Which certainly doesn’t rule out an acquisition. Plus, the company has $37 billion in cash, equivalents and short-term investments, so even a giant acquisition would be possible if there were a suitable target.

“They’re saying, ‘We need to do something here because we have this buildup of cash and we need to deploy it in some fashion because we don’t have a ready asset we can go out and buy,’” said Tony Butler, an analyst at Guggenheim Securities, to Bloomberg Business.

Of course, J&J is a big company with three separate divisions, pharmaceuticals, consumer products and medical devices. It could acquire in any of those categories.

Forbes, however, is reevaluating J&J in light of its third-quarter results, noting, “There is no doubt that J&J’s pharma segment’s growth has been plagued by the performance of its hepatitis C drugs, in particular, Olysio. The drug’s growth trajectory was such that it inflated investor expectations in the beginning, and followed it up with a phenomenal downfall, thus correcting the company’s market price to some extent.”

Olysio is going up against Gilead Sciences, Inc. ’s Harvoni and Sovaldi, and AbbVie ’s Viekira Pak. The two companies have had an ongoing price war for their respective Hepatitis C treatments for the last year.

And it was just in July that CNBC Mad Money’s Jim Cramer called for Johnson & Johnson to split up into three separate companies. Cramer’s argument was that the three separate divisions could do better separately. “That’s a pretty diverse product line with virtually no overlaps,” he said. “As we’ve seen so often in the past, I think these divisions could do much better separately than as one combined company that is confusing to manage or even to understand. To me JNJ is a textbook example of the parts being worth more than the whole.”

Although there was no particular discussion of a breakup at the recent investor meeting, there has been plenty of speculation on acquisition targets. In March the company lost out on a bid for Pharmacyclics, Inc. , which sold to AbbVie for $21 billion. Jeff Jonas, a portfolio manager at Gabelli & Co. counsels that J&J should look at smaller deals in order to find products it can develop, an area it has had more success with in the past.
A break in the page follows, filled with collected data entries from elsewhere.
theorem witness_DeadlinesAndExpiries :
    ([asked .reask, (asked .failed).setSel { ground.sel with tx := ⟨.failed, some 0, some 31, some .noReply, none, none, none, none⟩ },
        (asked .failed).setSel
          { ground.sel with tx := ⟨.failed, some 0, some 31, some (.refusedByHome .starting), none, none, none, none⟩ }].all
      fun s => [none, some 31].all fun entry =>
      let s := s.setCfg { store with entries := store.entries.set 0 entry }
      let r := { rollOfOne none with active := true }
      decide (arrives s (fromOne (.roll r)) 1 (.roll r) ∧ sameEpoch s (fromOne (.roll r)) 1 ∧ noneDeferred s ∧
        s.key.state.keyed = false ∧ (∀ q, holderOf s 1 q = none) ∧ s.bus.queue.length < 7 ∧
        (∀ q, (s.port q).waits = []) ∧ (∃ a, s.sel.tx.antenna = some a ∧ homeOf a = 1) ∧
        (s.sel.tx.state = .reask ∨ s.sel.tx.reason = some .noReply ∨ s.sel.tx.reason = some (.refusedByHome .starting)) ∧
        entryOf s 4 0 = some entry ∧ localCheck s .tx entry = (if entry = none then some .emptyChoice else none) ∧
        homeOf 31 ≠ s.node)) = true ∧
      (let s := (ground.setSel { ground.sel with tx := ⟨.asking, some 0, some 31, none, none, some 1000, none, some 6⟩ }).setBids
          (resetBids.set 1 (some ⟨4, .run, 31, 967, 1000⟩));
        s.running = true ∧ reached 1000 s.now = true ∧ s.sel.tx.state = .asking ∧ s.sel.tx.deadline = some 1000 ∧
        s.sel.tx.antenna = some 31 ∧ settled s ∧ s.bids[(1 : Node)] = some ⟨4, .run, 31, 967, 1000⟩) := by
  refine ⟨?_, ?_⟩ <;> decide +kernel

theorem witness_WindowAndHangEnd :
    ([keyed .keyWait false, keyed .receive false].all fun s =>
      let s := s.setTok ⟨.bidding, some 4, some 0, false, some 1000, none⟩
      decide (s.running = true ∧ reached 1000 s.now = true ∧ s.tok.band = some 4 ∧ settled s ∧ nothingPending s ∧
        bandCount s 4 < s.cfg.bandLimit[(4 : Band)] ∧ signalCount s < s.cfg.signalLimit)) = true ∧
      (let s := ((keyed .keyWait false).setTok ⟨.bidding, some 4, some 0, false, some 1000, none⟩).setBids
        (resetBids.set 1 (some ⟨4, .run, 31, 967, 1000⟩));
        settled s ∧ s.cfg.bandLimit[(4 : Band)] ≤ bandCount s 4) ∧
      (let s := ground.setTok ⟨.hanging, some 4, some 0, false, none, some 1000⟩;
        settled s ∧ s.tok.hangEnd = some 1000 ∧ s.tok.band = some 4) := by decide +kernel

/-- Each event that a tick brings, at the tick it falls due. -/
theorem witness_EmptyQueueTakesDueEventOrTick_due :
    (Due (bandMoved ground) .bandSettle ∧ Due (pressed ground) .pttPress ∧ Due (keyed .receive false) .pttRelease ∧
      Due (ground.setHost { ground.host with record := [0x0A], lastByte := 995 }) (.hostRecordGap [0x0A]) ∧
      Due (ground.setGov { ground.gov with nextHour := some 1000 }) .hourBoundary) ∧
      (Due (ground.setNow 1650) (.peerTimeout 1) ∧ Due (silentOne ground) (.orphanHoldExpiry 1) ∧
        Due ((ground.setMode .listenIn).setTracker { ground.tracker with listenInEnd := some 1000 }) .listenInEnd ∧
        Due (ground.setNow 1650) .isolationTimeout ∧
        Due (ground.setBids (resetBids.set 1 (some ⟨4, .run, 31, 967, 1000⟩))) (.bidRecordExpiry 1)) ∧
      (Due (ground.setSel { ground.sel with tx := ⟨.asking, some 0, some 31, none, none, some 1000, none, some 6⟩ })
          (.replyDeadline .tx) ∧
        Due (ground.setTok ⟨.bidding, some 4, some 0, false, some 1000, none⟩) .windowEnd ∧
        Due ((hanging ground).setNow 1200) .hangEnd ∧ Due waiting .keyWaitEnd) ∧
      (Due (keyed .stepUp false { ground.key with ampAt := some 1000 }) .ampStep ∧
        Due (keyed .stepUp true { ground.key with lastAt := some 1000 }) .inhibitStep ∧
        Due (keyed .stepDown true { ground.key with ampAt := some 1000 }) .tailAmpStep ∧
        Due (tailed .unkey false) .tailEnd) ∧
      Due (ground.setHost { ground.host with restartHeld := true }) .restartTakesEffect ∧
      Due (ground.setNow 1001) .rollDue ∧ Due (ground.setNow 1100) .chainRefresh ∧
      Due (idled 1 (headed 0 (.ask 0 .tx 4 .mult) true)) .frameAttemptStart :=
  ⟨⟨.bandSettle (by decide) (by decide), .pttPress (by decide), .pttRelease (by decide), .recordGap (by decide) (by decide),
      .hour 1000 rfl (by decide)⟩,
    ⟨.silence 1 (by decide) (by decide) (by decide) (by decide), .orphan 1 1000 (by decide) (by decide) rfl rfl (by decide),
      .listenIn 1000 rfl rfl (by decide), .isolation rfl rfl (by decide), .bid 1 _ (by decide) rfl (by decide)⟩,
    ⟨.deadline .tx 1000 (by decide) rfl rfl (by decide), .window 1000 (by decide) rfl rfl (by decide),
      .hang 1200 (by decide) rfl rfl (by decide), .keyWait rfl witness_KeyWaitEndsWhenAllMet.1.2.2.2⟩,
    ⟨.ampStep 1000 rfl rfl rfl (by decide), .inhibitStep 1000 rfl rfl rfl (by decide),
      .tailAmpStep 1000 rfl rfl (by decide), .tailEnd 1000 rfl rfl rfl (by decide)⟩,
    .restart rfl rfl (by decide +kernel), .roll 1001 (by decide) rfl (by decide), .refresh (by decide),
    .attempt _ [] (by decide) rfl rfl rfl (by decide +kernel)⟩
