-- ==== Sys2Proof/WellFormed.lean ====
section
/-! DEFINITION. Which commands have an encoding (30_encoding.md R79). -/

namespace Sys2Proof

/-- The `IMM24` operand of a command, 0 where it must be 0 (30 R71). -/
def Instr.immediate : Instr → Nat
  | .config n => n
  | .build m => m
  | .nop | .restart | .apply | .setPassband | .getPassband => 0

/-- An operand outside `[0, 2^24)` "is an assembly error, not an encoding" (30 R79). -/
abbrev Instr.WellFormed (i : Instr) : Prop := i.immediate < 2 ^ 24

end Sys2Proof
end

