-- ==== Sys2Proof/Machine/Workspace.lean ====
section
/-! DEFINITION. The workspace commands CONFIG and NOP (42_workspace_commands.md). -/

namespace Sys2Proof.Machine

/-- `CONFIG n` accepts `n`: a power of two in `[1, NMAX]` (42 R113, R114). -/
def validBlockSize (n : Nat) : Bool := isPow2 n && decide (n ≤ Config.nMax)

/-- The rebuild of the whole instance at block size `n` (42 R113). -/
def rebuild (n : Nat) (s : State) : State :=
  { s with
    regs.blkSize := BitVec.ofNat 32 n
    regs.fftLen := BitVec.ofNat 32 (2 * n)
    regs.nTaps := BitVec.ofNat 32 (n + 1)
    regs.pbLo := Config.defLo
    regs.pbHi := Config.defHi
    regs.res0 := 0x00000000#32
    regs.res1 := 0x00000000#32
    mem := { coef := defaultCoef n, profile := defaultProfile n, work := zeros (2 * n), out := zeros n }
    status.first := true }

/-- `CONFIG n`: the fatal fault on an invalid block size, else the rebuild (42 R113, R114). -/
def execConfig (n : Nat) (s : State) : Host.Outcome State Fault Refusal :=
  .next (if validBlockSize n then finish .ok (rebuild n s) else raiseFatal s)

/-- `NOP`: `finish(0)` (42 R117). -/
def execNop (s : State) : Host.Outcome State Fault Refusal := .next (finish .ok s)

end Sys2Proof.Machine
end

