-- ==== Sys2Proof/Laws/Numerics.lean ====
section
/-! SUPPORT. Values of samples and the size of the reference transforms (00_scope.md R9 to R13). -/

namespace Sys2Proof

@[simp] theorem val_CZERO : CZERO.val = 0 := by
  have h : f32 0x00000000#32 = 0 := by
    have : f32Scaled 0x00000000#32 = 0 := by decide
    simp [f32, this]
  apply Complex.ext <;> simp [Sample.val, CZERO, h]

@[simp] theorem norm_omega (L : ℕ) : ‖omega L‖ = 1 := by
  have h : (2 * Real.pi * Complex.I / L : ℂ) = ((2 * Real.pi / L : ℝ) : ℂ) * Complex.I := by
    push_cast; ring
  rw [omega, h, Complex.norm_exp_ofReal_mul_I]

@[simp] theorem norm_omega_zpow (L : ℕ) (z : ℤ) : ‖omega L ^ z‖ = 1 := by simp

/-- No bin is larger than the sum of the magnitudes. -/
theorem norm_dft_le (L : ℕ) (v : ℕ → ℂ) (k : ℕ) : ‖dft L v k‖ ≤ ∑ n ∈ Finset.range L, ‖v n‖ := by
  refine (norm_sum_le _ _).trans (le_of_eq (Finset.sum_congr rfl fun n _ => ?_))
  rw [norm_mul, norm_omega_zpow, mul_one]

theorem norm_idft_le (L : ℕ) (V : ℕ → ℂ) (n : ℕ) : ‖idft L V n‖ ≤ ∑ k ∈ Finset.range L, ‖V k‖ := by
  refine (norm_sum_le _ _).trans (le_of_eq (Finset.sum_congr rfl fun k _ => ?_))
  rw [norm_mul, norm_omega_zpow, mul_one]

theorem sumNorm_nonneg (v : List Sample) : 0 ≤ sumNorm v :=
  List.sum_nonneg (by simp)

/-- The sum over a sequence as a sum over its indices. -/
theorem sumNorm_eq_sum (v : List Sample) : ∑ n ∈ Finset.range v.length, ‖values v n‖ = sumNorm v := by
  induction v with
  | nil => simp [sumNorm]
  | cons c v ih =>
    rw [List.length_cons, Finset.sum_range_succ', sumNorm, List.map_cons, List.sum_cons]
    have h0 : values (c :: v) 0 = c.val := rfl
    have h : ∀ n, values (c :: v) (n + 1) = values v n := fun n => rfl
    simp only [h0, h, ih, sumNorm, add_comm]

theorem maxNorm_nonneg (v : List Sample) : 0 ≤ maxNorm v := by
  induction v with
  | nil => simp [maxNorm]
  | cons c v _ => exact le_max_of_le_left (norm_nonneg _)

/-- No entry is larger than the maximum. -/
theorem norm_values_le_maxNorm (v : List Sample) (k : ℕ) : ‖values v k‖ ≤ maxNorm v := by
  induction v generalizing k with
  | nil => simp [values, entry, maxNorm]
  | cons c v ih =>
    cases k with
    | zero => exact le_max_left _ _
    | succ k => exact (ih k).trans (le_max_right _ _)

/-- A reference profile bin is at most `1/L` times the sum of the magnitudes (00 R13). -/
theorem norm_refBuild_le {L : ℕ} {h : List Sample} (hL : h.length = L) (k : ℕ) :
    ‖refBuild L (values h) k‖ ≤ 1 / L * sumNorm h := by
  have h1 := norm_dft_le L (values h) k
  rw [← hL, sumNorm_eq_sum, hL] at h1
  simpa [refBuild] using mul_le_mul_of_nonneg_left h1 (by positivity : (0 : ℝ) ≤ 1 / L)

/-- A reference output sample is at most the bound's magnitude (00 R13). -/
theorem norm_refApply_le {N : ℕ} {w p : List Sample} (hw : w.length = 2 * N) (j : ℕ) :
    ‖refApply N (values w) (values p) j‖ ≤ (2 * N) * sumNorm w * maxNorm p := by
  refine (norm_idft_le _ _ _).trans ?_
  have h : ∀ k ∈ Finset.range (2 * N), ‖dft (2 * N) (values w) k * values p k‖ ≤ sumNorm w * maxNorm p := by
    intro k _
    rw [norm_mul]
    have h1 := norm_dft_le (2 * N) (values w) k
    rw [← hw, sumNorm_eq_sum, hw] at h1
    exact mul_le_mul h1 (norm_values_le_maxNorm p k) (norm_nonneg _) (sumNorm_nonneg w)
  refine (Finset.sum_le_sum h).trans (le_of_eq ?_)
  simp
  ring

theorem omega_two : omega 2 = -1 := by
  have h : (2 * Real.pi * Complex.I / (2 : ℕ) : ℂ) = Real.pi * Complex.I := by push_cast; ring
  rw [omega, h, Complex.exp_pi_mul_I]

/-- The profile of two coefficients at block size 1. -/
theorem refBuild_two (h : ℕ → ℂ) : refBuild 2 h 0 = (h 0 + h 1) / 2 ∧ refBuild 2 h 1 = (h 0 - h 1) / 2 := by
  constructor <;> simp [refBuild, dft, Finset.sum_range_succ, omega_two] <;> ring

/-- The output sample at block size 1. -/
theorem refApply_one (w p : ℕ → ℂ) :
    refApply 1 w p 0 = (w 0 + w 1) * p 0 - (w 0 - w 1) * p 1 := by
  simp [refApply, idft, dft, Finset.sum_range_succ, omega_two]; ring

/-- A sample whose real half is the least positive binary32 value, times a sign. -/
theorem val_least : (⟨0x00000001#32, 0x00000000#32⟩ : Sample).val = ((1 / 2 ^ 149 : ℝ) : ℂ) ∧
    (⟨0x80000001#32, 0x00000000#32⟩ : Sample).val = ((-(1 / 2 ^ 149) : ℝ) : ℂ) := by
  have h0 : f32Scaled 0x00000000#32 = 0 := by decide
  have h1 : f32Scaled 0x00000001#32 = 1 := by decide
  have h2 : f32Scaled 0x80000001#32 = -1 := by decide
  constructor <;> apply Complex.ext <;> simp only [Sample.val, f32, h0, h1, h2, Complex.ofReal_re, Complex.ofReal_im] <;>
    push_cast <;> ring

/-- `ACC` on all finite arguments holds only of accuracies of at least 1, because a reference may lie between two
neighbouring binary32 values near zero (log 15). -/
theorem Numerics.Acc.one_le {num : Numerics} {epsB epsA : ℝ} (acc : num.Acc epsB epsA) : 1 ≤ epsB ∧ 1 ≤ epsA := by
  obtain ⟨hp, hn⟩ := val_least
  obtain ⟨a, ha⟩ : ∃ a : ℝ, a = 1 / 2 ^ 149 := ⟨_, rfl⟩
  rw [← ha] at hp hn
  have ha0 : 0 < a := by rw [ha]; positivity
  have ha1 : a ≤ 1 / 4 := by rw [ha]; norm_num
  have hz : ∀ c : Sample, c.val.re = (f32Scaled c.re : ℝ) * a := fun c => by
    show f32 c.re = _
    rw [f32, ha]; ring
  clear ha
  constructor
  · have h := (acc.build 2 [⟨0x00000001#32, 0x00000000#32⟩, CZERO] rfl (by decide) 0 (by decide)).2
    rw [(refBuild_two _).1] at h
    simp only [values, entry, List.getD_cons_zero, List.getD_cons_succ, hp, val_CZERO, sumNorm, List.map_cons,
      List.map_nil, List.sum_cons, List.sum_nil, norm_zero, Complex.norm_real, Real.norm_eq_abs, abs_of_pos ha0] at h
    have h2 := (Complex.abs_re_le_norm _).trans h
    rw [Complex.sub_re, hz] at h2
    generalize f32Scaled (num.buildAt 2 _ 0).re = z at h2
    have e : ((((a : ℝ) : ℂ) + 0) / 2).re = a / 2 := by simp
    rw [e] at h2
    have h3 : a / 2 ≤ |(z : ℝ) * a - a / 2| := by
      rcases le_or_gt z 0 with hz0 | hz0
      · have : (z : ℝ) ≤ 0 := by exact_mod_cast hz0
        rw [abs_of_nonpos (by nlinarith)]; nlinarith
      · have : (1 : ℝ) ≤ z := by exact_mod_cast hz0
        rw [abs_of_nonneg (by nlinarith)]; nlinarith
    push_cast at h2
    by_contra hlt
    nlinarith
  · have h := (acc.apply 1 [⟨0x00000001#32, 0x00000000#32⟩, CZERO] [⟨0x00000001#32, 0x00000000#32⟩,
      ⟨0x80000001#32, 0x00000000#32⟩] rfl rfl (by decide) (by decide) 0 (by decide)).2
    rw [refApply_one] at h
    simp only [values, entry, List.getD_cons_zero, List.getD_cons_succ, hp, hn, val_CZERO, sumNorm, maxNorm,
      List.map_cons, List.map_nil, List.sum_cons, List.sum_nil, List.foldr_cons, List.foldr_nil, norm_zero,
      Complex.norm_real, Real.norm_eq_abs, abs_neg, abs_of_pos ha0] at h
    rw [max_eq_left ha0.le, max_self] at h
    have h2 := (Complex.abs_re_le_norm _).trans h
    rw [Complex.sub_re, hz] at h2
    generalize f32Scaled (num.applyAt 1 _ _ 0).re = z at h2
    have e : ((((a : ℝ) : ℂ) + 0) * ((a : ℝ) : ℂ) - (((a : ℝ) : ℂ) - 0) * ((-a : ℝ) : ℂ)).re = 2 * a ^ 2 := by
      simp; ring
    rw [e] at h2
    have h3 : 2 * a ^ 2 ≤ |(z : ℝ) * a - 2 * a ^ 2| := by
      rcases le_or_gt z 0 with hz0 | hz0
      · have : (z : ℝ) ≤ 0 := by exact_mod_cast hz0
        rw [abs_of_nonpos (by nlinarith)]; nlinarith
      · have h1 : (1 : ℝ) ≤ z := by exact_mod_cast hz0
        have h4 : a ≤ z * a := by nlinarith
        have h5 : 4 * a ^ 2 ≤ a := by
          have := mul_le_mul_of_nonneg_left ha1 ha0.le
          linarith [sq a]
        rw [abs_of_nonneg (by linarith)]; linarith
    push_cast at h2
    by_contra hlt
    nlinarith [mul_pos ha0 ha0]

end Sys2Proof
end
The company has also had success through partnerships and licensing deals. “I do think they’ve done a very, very good job in the pharma business — there’s tremendous evidence that they have,” said Tony Butler, an analyst at Guggenheim Securities, to Bloomberg. “There’s been tremendous growth, there has been innovation and there have been deals.”

Forbes notes as well that J&J might try to expand in China. About 20 percent of its medical device revenues in the third quarter came from emerging markets, and is projecting almost $1 billion in revenue from China sales this year. The United States International Trade Commission (USITC) predicted the China medical devices market to grow at 11 percent CAGR through 2018, with orthopedics and cardiovascular exports low in comparison to imaging.

“Interestingly,” reports Forbes, “J&J has very strong presence in these two categories, which means that there is strong opportunity to be tapped in China. Expanding in China and other emerging nations could potentially help J&J keep up with the global market growth.”